**WORK REQUEST**
Filter the data below for the string "does" and copy each matching line.

*** Opening of RECORDS FOR THE EXERCISE ***

-- ==== Sys2Proof/Machine/Crypto.lean ====
section
/-! DEFINITION. The published algorithms the spec names: AES-256 with XTS (R300), key wrap (R301, R439), GCM (R107,
R358), CMAC (R298), CRC-32 (R356), SHA-256, HMAC and the SP 800-108 KDF (R442) and ECDSA on P-256 (R358, R447). The spec names
them and does not reprint them: their bodies are PRESUMED from the standards (log 20). -/

namespace Sys2Proof.Machine.Crypto

open Sys2Proof

/-! ### AES-256 on 16-byte blocks -/

/-- Doubling in GF(2^8) modulo `poly`. -/
def xtime (poly a : Nat) : Nat := if a < 128 then 2 * a else (2 * a) ^^^ poly

/-- Product in GF(2^8) modulo `poly` (0x11B for AES, 0x11D for the memory codes). -/
def gmul (poly : Nat) : Nat → Nat → Nat → Nat
  | 0, _, _ => 0
  | n + 1, a, b => (if b % 2 = 1 then a else 0) ^^^ gmul poly n (xtime poly a) (b / 2)

/-- Product of two bytes in the AES field. -/
def aesMul (a b : Nat) : Nat := gmul 0x11B 8 a b

/-- `a` to the power 2^n - 1 ... of the inversion chain: `a^254` is the inverse. -/
def gpow (mul : Nat → Nat → Nat) : Nat → Nat → Nat → Nat
  | 0, _, acc => acc
  | n + 1, a, acc => gpow mul n a (mul acc a)

/-- Multiplicative inverse in the AES field, 0 for 0. -/
def aesInv (a : Nat) : Nat := gpow aesMul 254 a 1

/-- Left rotation of a byte. -/
def rotl8 (a k : Nat) : Nat := (a * 2 ^ k ||| a / 2 ^ (8 - k)) % 256

/-- The AES S-box. -/
def sbox (a : Nat) : Nat :=
  let b := aesInv a
  b ^^^ rotl8 b 1 ^^^ rotl8 b 2 ^^^ rotl8 b 3 ^^^ rotl8 b 4 ^^^ 0x63

/-- The inverse S-box. -/
def sboxInv (a : Nat) : Nat := aesInv (rotl8 a 1 ^^^ rotl8 a 3 ^^^ rotl8 a 6 ^^^ 0x05)

/-- A list as sublists of length `n`. -/
def chunks {α : Type} (n : Nat) (l : List α) : List (List α) :=
  (List.range ((l.length + n - 1) / n)).map (fun i => (l.drop (i * n)).take n)

/-- Exclusive or of two byte strings. -/
def xorB (a b : List Nat) : List Nat := List.zipWith (· ^^^ ·) a b

/-- One word of the AES-256 key schedule from word `i - 1` and word `i - 8`. -/
def nextWord (i : Nat) (prev back rcon : List Nat) : List Nat :=
  let t := if i % 8 = 0 then xorB ((prev.rotateLeft 1).map sbox) rcon
           else if i % 8 = 4 then prev.map sbox else prev
  xorB back t

/-- The expanded key: 60 words, newest first while it grows. -/
def expandFrom : Nat → Nat → Nat → List (List Nat) → List (List Nat)
  | 0, _, _, ws => ws
  | n + 1, i, rc, ws =>
    let w := nextWord i (ws.getD 0 []) (ws.getD 7 []) [rc, 0, 0, 0]
    expandFrom n (i + 1) (if i % 8 = 0 then xtime 0x11B rc else rc) (w :: ws)

/-- The 15 round keys of a 32-byte key. -/
def roundKeys (key : List Nat) : List (List Nat) :=
  (chunks 4 (expandFrom 52 8 1 (chunks 4 key).reverse).reverse).map List.flatten

/-- MixColumns of one column with the given coefficients. -/
def mixCol (m : List Nat) (c : List Nat) : List Nat :=
  (List.range 4).map (fun r =>
    (List.range 4).foldl (fun a k => a ^^^ aesMul (m.getD ((k + 4 - r) % 4) 0) (c.getD k 0)) 0)

/-- ShiftRows by `dir` (1 forward, 3 backward) on a column-major block. -/
def shiftRows (dir : Nat) (b : List Nat) : List Nat :=
  (List.range 16).map (fun i => b.getD ((i % 4) + 4 * ((i / 4 + dir * (i % 4)) % 4)) 0)

/-- Middle rounds forward. -/
def encRounds : List (List Nat) → List Nat → List Nat
  | [], b => b
  | [k], b => xorB (shiftRows 1 (b.map sbox)) k
  | k :: ks, b => encRounds ks (xorB (((chunks 4 (shiftRows 1 (b.map sbox))).map (mixCol [2, 3, 1, 1])).flatten) k)

/-- AES-256 encryption of one block. -/
def aesEnc (key block : List Nat) : List Nat :=
  match roundKeys key with
  | k :: ks => encRounds ks (xorB block k)
  | [] => block

/-- Middle rounds backward. -/
def decRounds : List (List Nat) → List Nat → List Nat
  | [], b => b
  | [k], b => xorB ((shiftRows 3 b).map sboxInv) k
  | k :: ks, b =>
    decRounds ks (((chunks 4 (xorB ((shiftRows 3 b).map sboxInv) k)).map (mixCol [14, 11, 13, 9])).flatten)

/-- AES-256 decryption of one block. -/
def aesDec (key block : List Nat) : List Nat :=
  match (roundKeys key).reverse with
  | k :: ks => decRounds ks (xorB block k)
  | [] => block

/-! ### XTS-AES-256 (R300) -/

/-- `n` bytes of a number, little-endian. -/
def leNat : Nat → Nat → List Nat
  | 0, _ => []
  | n + 1, v => v % 256 :: leNat n (v / 256)

/-- The number of little-endian bytes. -/
def natLe : List Nat → Nat
  | [] => 0
  | b :: r => b + 256 * natLe r

/-- `n` bytes of a number, big-endian. -/
def beNat (n v : Nat) : List Nat := (leNat n v).reverse

/-- The number of big-endian bytes. -/
def natBe (l : List Nat) : Nat := natLe l.reverse

/-- Multiplication of a 128-bit tweak by α. -/
def tweakStep (t : Nat) : Nat := let d := 2 * t; if d < 2 ^ 128 then d else (d - 2 ^ 128) ^^^ 0x87

/-- The tweak of block `j` of sector `lbn`. -/
def tweakOf (tweakKey : List Nat) (lbn : Nat) : Nat → Nat
  | 0 => natLe (aesEnc tweakKey (leNat 16 lbn))
  | j + 1 => tweakStep (tweakOf tweakKey lbn j)

/-- The halves of a 512-bit key pair: data key and tweak key, 32 bytes each. -/
def pairKeys (pair : BitVec 512) : List Nat × List Nat :=
  let b := leNat 64 pair.toNat
  (b.take 32, b.drop 32)

/-- Enciphers 16-byte block `j` of sector `lbn`. -/
def xtsEnc (pair : BitVec 512) (lbn j : Nat) (d : BitVec 128) : BitVec 128 :=
  let (k1, k2) := pairKeys pair
  let t := tweakOf k2 lbn j
  BitVec.ofNat 128 (natLe (aesEnc k1 (leNat 16 (d.toNat ^^^ t))) ^^^ t)

/-- Deciphers 16-byte block `j` of sector `lbn`. -/
def xtsDec (pair : BitVec 512) (lbn j : Nat) (d : BitVec 128) : BitVec 128 :=
  let (k1, k2) := pairKeys pair
  let t := tweakOf k2 lbn j
  BitVec.ofNat 128 (natLe (aesDec k1 (leNat 16 (d.toNat ^^^ t))) ^^^ t)

/-! ### AES key wrap, unwrap side (R301, R439) -/

/-- One unwrap step at counter `t` on registers `rs`, working on register `i`. -/
def unwrapStep (kek : List Nat) (t i : Nat) (a : List Nat) (rs : List (List Nat)) : List Nat × List (List Nat) :=
  let b := aesDec kek (xorB a (beNat 8 t) ++ rs.getD i [])
  (b.take 8, rs.set i (b.drop 8))

/-- All unwrap steps, counter `t` down to 1. -/
def unwrapAll (kek : List Nat) (n : Nat) : Nat → List Nat × List (List Nat) → List Nat × List (List Nat)
  | 0, st => st
  | t + 1, st => unwrapAll kek n t (unwrapStep kek (t + 1) (t % n) st.1 st.2)

/-- The unwrapped key of a wrapped blob, if its integrity value is right. -/
def unwrap (kek blob : List Nat) : Option (List Nat) :=
  let rs := (chunks 8 blob).drop 1
  let (a, out) := unwrapAll kek rs.length (6 * rs.length) (blob.take 8, rs)
  if a = List.replicate 8 0xA6 then some out.flatten else none

/-! ### GCM (R107, R358) -/

/-- Product in GF(2^128) of GCM, bits taken from the most significant of `x`. -/
def ghashMul : Nat → Nat → Nat → Nat → Nat
  | 0, _, _, z => z
  | n + 1, x, v, z =>
    let z := if x / 2 ^ n % 2 = 1 then z ^^^ v else z
    ghashMul n x (if v % 2 = 1 then (v / 2) ^^^ 0xE1 * 2 ^ 120 else v / 2) z

/-- GHASH over 16-byte blocks. -/
def ghash (h : Nat) (blocks : List (List Nat)) : Nat :=
  blocks.foldl (fun y b => ghashMul 128 (y ^^^ natBe (b ++ List.replicate (16 - b.length) 0)) h 0) 0

/-- Counter-mode keystream applied to data. -/
def ctrXor (key iv : List Nat) (data : List Nat) : List Nat :=
  ((chunks 16 data).mapIdx (fun i b => xorB b (aesEnc key (iv ++ beNat 4 (i + 2))))).flatten

/-- The GCM tag over ciphertext and associated data. -/
def gcmTag (key iv aad cipher : List Nat) : List Nat :=
  let h := natBe (aesEnc key (List.replicate 16 0))
  let s := ghash h (chunks 16 aad ++ chunks 16 cipher ++ [beNat 8 (8 * aad.length) ++ beNat 8 (8 * cipher.length)])
  xorB (beNat 16 s) (aesEnc key (iv ++ beNat 4 1))

/-! ### CMAC (R298) -/

/-- Doubling of a 128-bit block, most significant bit first. -/
def cmacDouble (x : Nat) : Nat := let d := 2 * x; if d < 2 ^ 128 then d else (d - 2 ^ 128) ^^^ 0x87

/-- AES-CMAC with a 32-byte key over a message that does not fill its last block. -/
def cmac (key m : List Nat) : List Nat :=
  let k2 := beNat 16 (cmacDouble (cmacDouble (natBe (aesEnc key (List.replicate 16 0)))))
  let bs := chunks 16 (m ++ 0x80 :: List.replicate (15 - m.length % 16) 0)
  (bs.mapIdx (fun i b => if i + 1 = bs.length then xorB b k2 else b)).foldl (fun y b => aesEnc key (xorB y b)) (List.replicate 16 0)

/-! ### CRC-32 of IEEE 802.3 (R356) -/

/-- One bit of the reflected CRC. -/
def crcBits : Nat → Nat → Nat
  | 0, c => c
  | n + 1, c => crcBits n (if c % 2 = 1 then (c / 2) ^^^ 0xEDB88320 else c / 2)

/-- CRC-32 of a byte string. -/
def crc32 (l : List Nat) : Nat := (l.foldl (fun c b => crcBits 8 (c ^^^ b)) 0xFFFFFFFF) ^^^ 0xFFFFFFFF

/-! ### SHA-256, HMAC and the KDF of R442 -/

/-- Greatest `r` with `r^k ≤ n`, searched bit by bit. -/
def rootBits (k n : Nat) : Nat → Nat → Nat
  | 0, r => r
  | b + 1, r => rootBits k n b (if (r + 2 ^ b) ^ k ≤ n then r + 2 ^ b else r)

/-- The first 64 primes, from which SHA-256 takes its constants. -/
def primes64 : List Nat :=
  ((List.range 312).filter (fun n => 2 ≤ n && (List.range n).all (fun d => d < 2 || n % d ≠ 0))).take 64

/-- Round constants: fractions of the cube roots of the primes. -/
def shaK : List Nat := primes64.map (fun p => rootBits 3 (p * 2 ^ 96) 36 0 % 2 ^ 32)

/-- Initial hash: fractions of the square roots of the first eight primes. -/
def shaH : List Nat := (primes64.take 8).map (fun p => rootBits 2 (p * 2 ^ 64) 37 0 % 2 ^ 32)

/-- Right rotation of a 32-bit word. -/
def rotr (k x : Nat) : Nat := x / 2 ^ k ||| x * 2 ^ (32 - k) % 2 ^ 32

/-- Extends the message schedule, newest word first. -/
def shaSched : Nat → List Nat → List Nat
  | 0, w => w
  | n + 1, w =>
    let a := w.getD 1 0; let b := w.getD 14 0
    let s1 := rotr 17 a ^^^ rotr 19 a ^^^ a / 2 ^ 10
    let s0 := rotr 7 b ^^^ rotr 18 b ^^^ b / 2 ^ 3
    shaSched n ((s1 + w.getD 6 0 + s0 + w.getD 15 0) % 2 ^ 32 :: w)

/-- One round on the eight working words. -/
def shaRound (st : List Nat) (kw : Nat) : List Nat :=
  match st with
  | [a, b, c, d, e, f, g, h] =>
    let t1 := h + (rotr 6 e ^^^ rotr 11 e ^^^ rotr 25 e) + ((e &&& f) ^^^ ((2 ^ 32 - 1 - e) &&& g)) + kw
    let t2 := (rotr 2 a ^^^ rotr 13 a ^^^ rotr 22 a) + ((a &&& b) ^^^ (a &&& c) ^^^ (b &&& c))
    [(t1 + t2) % 2 ^ 32, a, b, c, (d + t1) % 2 ^ 32, e, f, g]
  | _ => st

/-- One 64-byte block. -/
def shaBlock (st : List Nat) (blk : List Nat) : List Nat :=
  let w := (shaSched 48 ((chunks 4 blk).map natBe).reverse).reverse
  let r := (List.zipWith (· + ·) shaK w).foldl shaRound st
  List.zipWith (fun a b => (a + b) % 2 ^ 32) st r

/-- SHA-256 of a byte string, 32 bytes. -/
def sha256 (m : List Nat) : List Nat :=
  let pad := (119 - m.length % 64) % 64
  let msg := m ++ [0x80] ++ List.replicate pad 0 ++ beNat 8 (8 * m.length)
  ((chunks 64 msg).foldl shaBlock shaH).flatMap (beNat 4)

/-- HMAC-SHA-256. -/
def hmac (key m : List Nat) : List Nat :=
  let k := (if key.length ≤ 64 then key else sha256 key)
  let k := k ++ List.replicate (64 - k.length) 0
  sha256 (k.map (· ^^^ 0x5C) ++ sha256 (k.map (· ^^^ 0x36) ++ m))

/-- The counter-mode KDF: 256 bits for a label and a context. -/
def kdf (secret label context : List Nat) : List Nat :=
  hmac secret (beNat 4 1 ++ label ++ [0] ++ context ++ beNat 4 256)

/-! ### ECDSA on P-256 (R358, R438, R445, R447) -/

def p256 : Nat := 0xFFFFFFFF00000001000000000000000000000000FFFFFFFFFFFFFFFFFFFFFFFF
def n256 : Nat := 0xFFFFFFFF00000000FFFFFFFFFFFFFFFFBCE6FAADA7179E84F3B9CAC2FC632551
def b256 : Nat := 0x5AC635D8AA3A93E7B3EBBD55769886BC651D06B0CC53B0F63BCE3C3E27D2604B
def gx256 : Nat := 0x6B17D1F2E12C4247F8BCE6E563A440F277037D812DEB33A0F4A13945D898C296
def gy256 : Nat := 0x4FE342E2FE1A7F9B8EE7EB4A7C0F9E162BCE33576B315ECECBB6406837BF51F5

/-- `a^e mod m` over `n` bits of the exponent. -/
def powMod (m : Nat) : Nat → Nat → Nat → Nat → Nat
  | 0, _, _, acc => acc
  | n + 1, a, e, acc => powMod m n (a * a % m) (e / 2) (if e % 2 = 1 then acc * a % m else acc)

/-- Inverse modulo a prime. -/
def invMod (m a : Nat) : Nat := powMod m 256 (a % m) (m - 2) 1

/-- Sum of two curve points; none is the point at infinity. -/
def ecAdd (a b : Option (Nat × Nat)) : Option (Nat × Nat) :=
  match a, b with
  | none, q => q
  | q, none => q
  | some (x1, y1), some (x2, y2) =>
    let p := p256
    if x1 = x2 ∧ (y1 + y2) % p = 0 then none
    else
      let l := if x1 = x2 then (3 * x1 * x1 + (p - 3)) * invMod p (2 * y1) % p
               else (y2 + p - y1) * invMod p (x2 + p - x1) % p
      let x3 := (l * l + 2 * p - x1 - x2) % p
      some (x3, (l * (x1 + p - x3) + p - y1) % p)

/-- Scalar multiple over `n` bits. -/
def ecMul : Nat → Nat → Option (Nat × Nat) → Option (Nat × Nat) → Option (Nat × Nat)
  | 0, _, _, acc => acc
  | n + 1, k, q, acc => ecMul n (k / 2) (ecAdd q q) (if k % 2 = 1 then ecAdd acc q else acc)

/-- The point lies on the curve. -/
def onCurve (x y : Nat) : Bool :=
  x < p256 && y < p256 && y * y % p256 == (x * x % p256 * x + (p256 - 3) * x + b256) % p256

/-- ECDSA verification of signature (r, s) over a 32-byte hash under the key (x, y), all big-endian. -/
def ecdsaVerify (hash : List Nat) (x y r s : Nat) : Bool :=
  if onCurve x y ∧ 0 < r ∧ r < n256 ∧ 0 < s ∧ s < n256 then
    let w := invMod n256 s
    match ecAdd (ecMul 256 (natBe hash * w % n256) (some (gx256, gy256)) none)
        (ecMul 256 (r * w % n256) (some (x, y)) none) with
    | some (px, _) => px % n256 == r
    | none => false
  else false

/-- ECDSA signature over a 32-byte hash with private key `d` and per-signature secret `k`: r then s, 64 bytes. -/
def ecdsaSign (hash : List Nat) (d k : Nat) : List Nat :=
  match ecMul 256 k (some (gx256, gy256)) none with
  | some (px, _) =>
    let r := px % n256
    beNat 32 r ++ beNat 32 (invMod n256 k * (natBe hash + r * d) % n256)
  | none => List.replicate 64 0

/-- The public key of a private key: X then Y, 64 bytes. -/
def publicKey (d : Nat) : List Nat :=
  match ecMul 256 d (some (gx256, gy256)) none with
  | some (x, y) => beNat 32 x ++ beNat 32 y
  | none => List.replicate 64 0

end Sys2Proof.Machine.Crypto
end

*** Close of RECORDS FOR THE EXERCISE ***

**EXERCISE ANSWER**
them and does not reprint them: their bodies are PRESUMED from the standards (log 20). -/
/-- AES-CMAC with a 32-byte key over a message that does not fill its last block. -/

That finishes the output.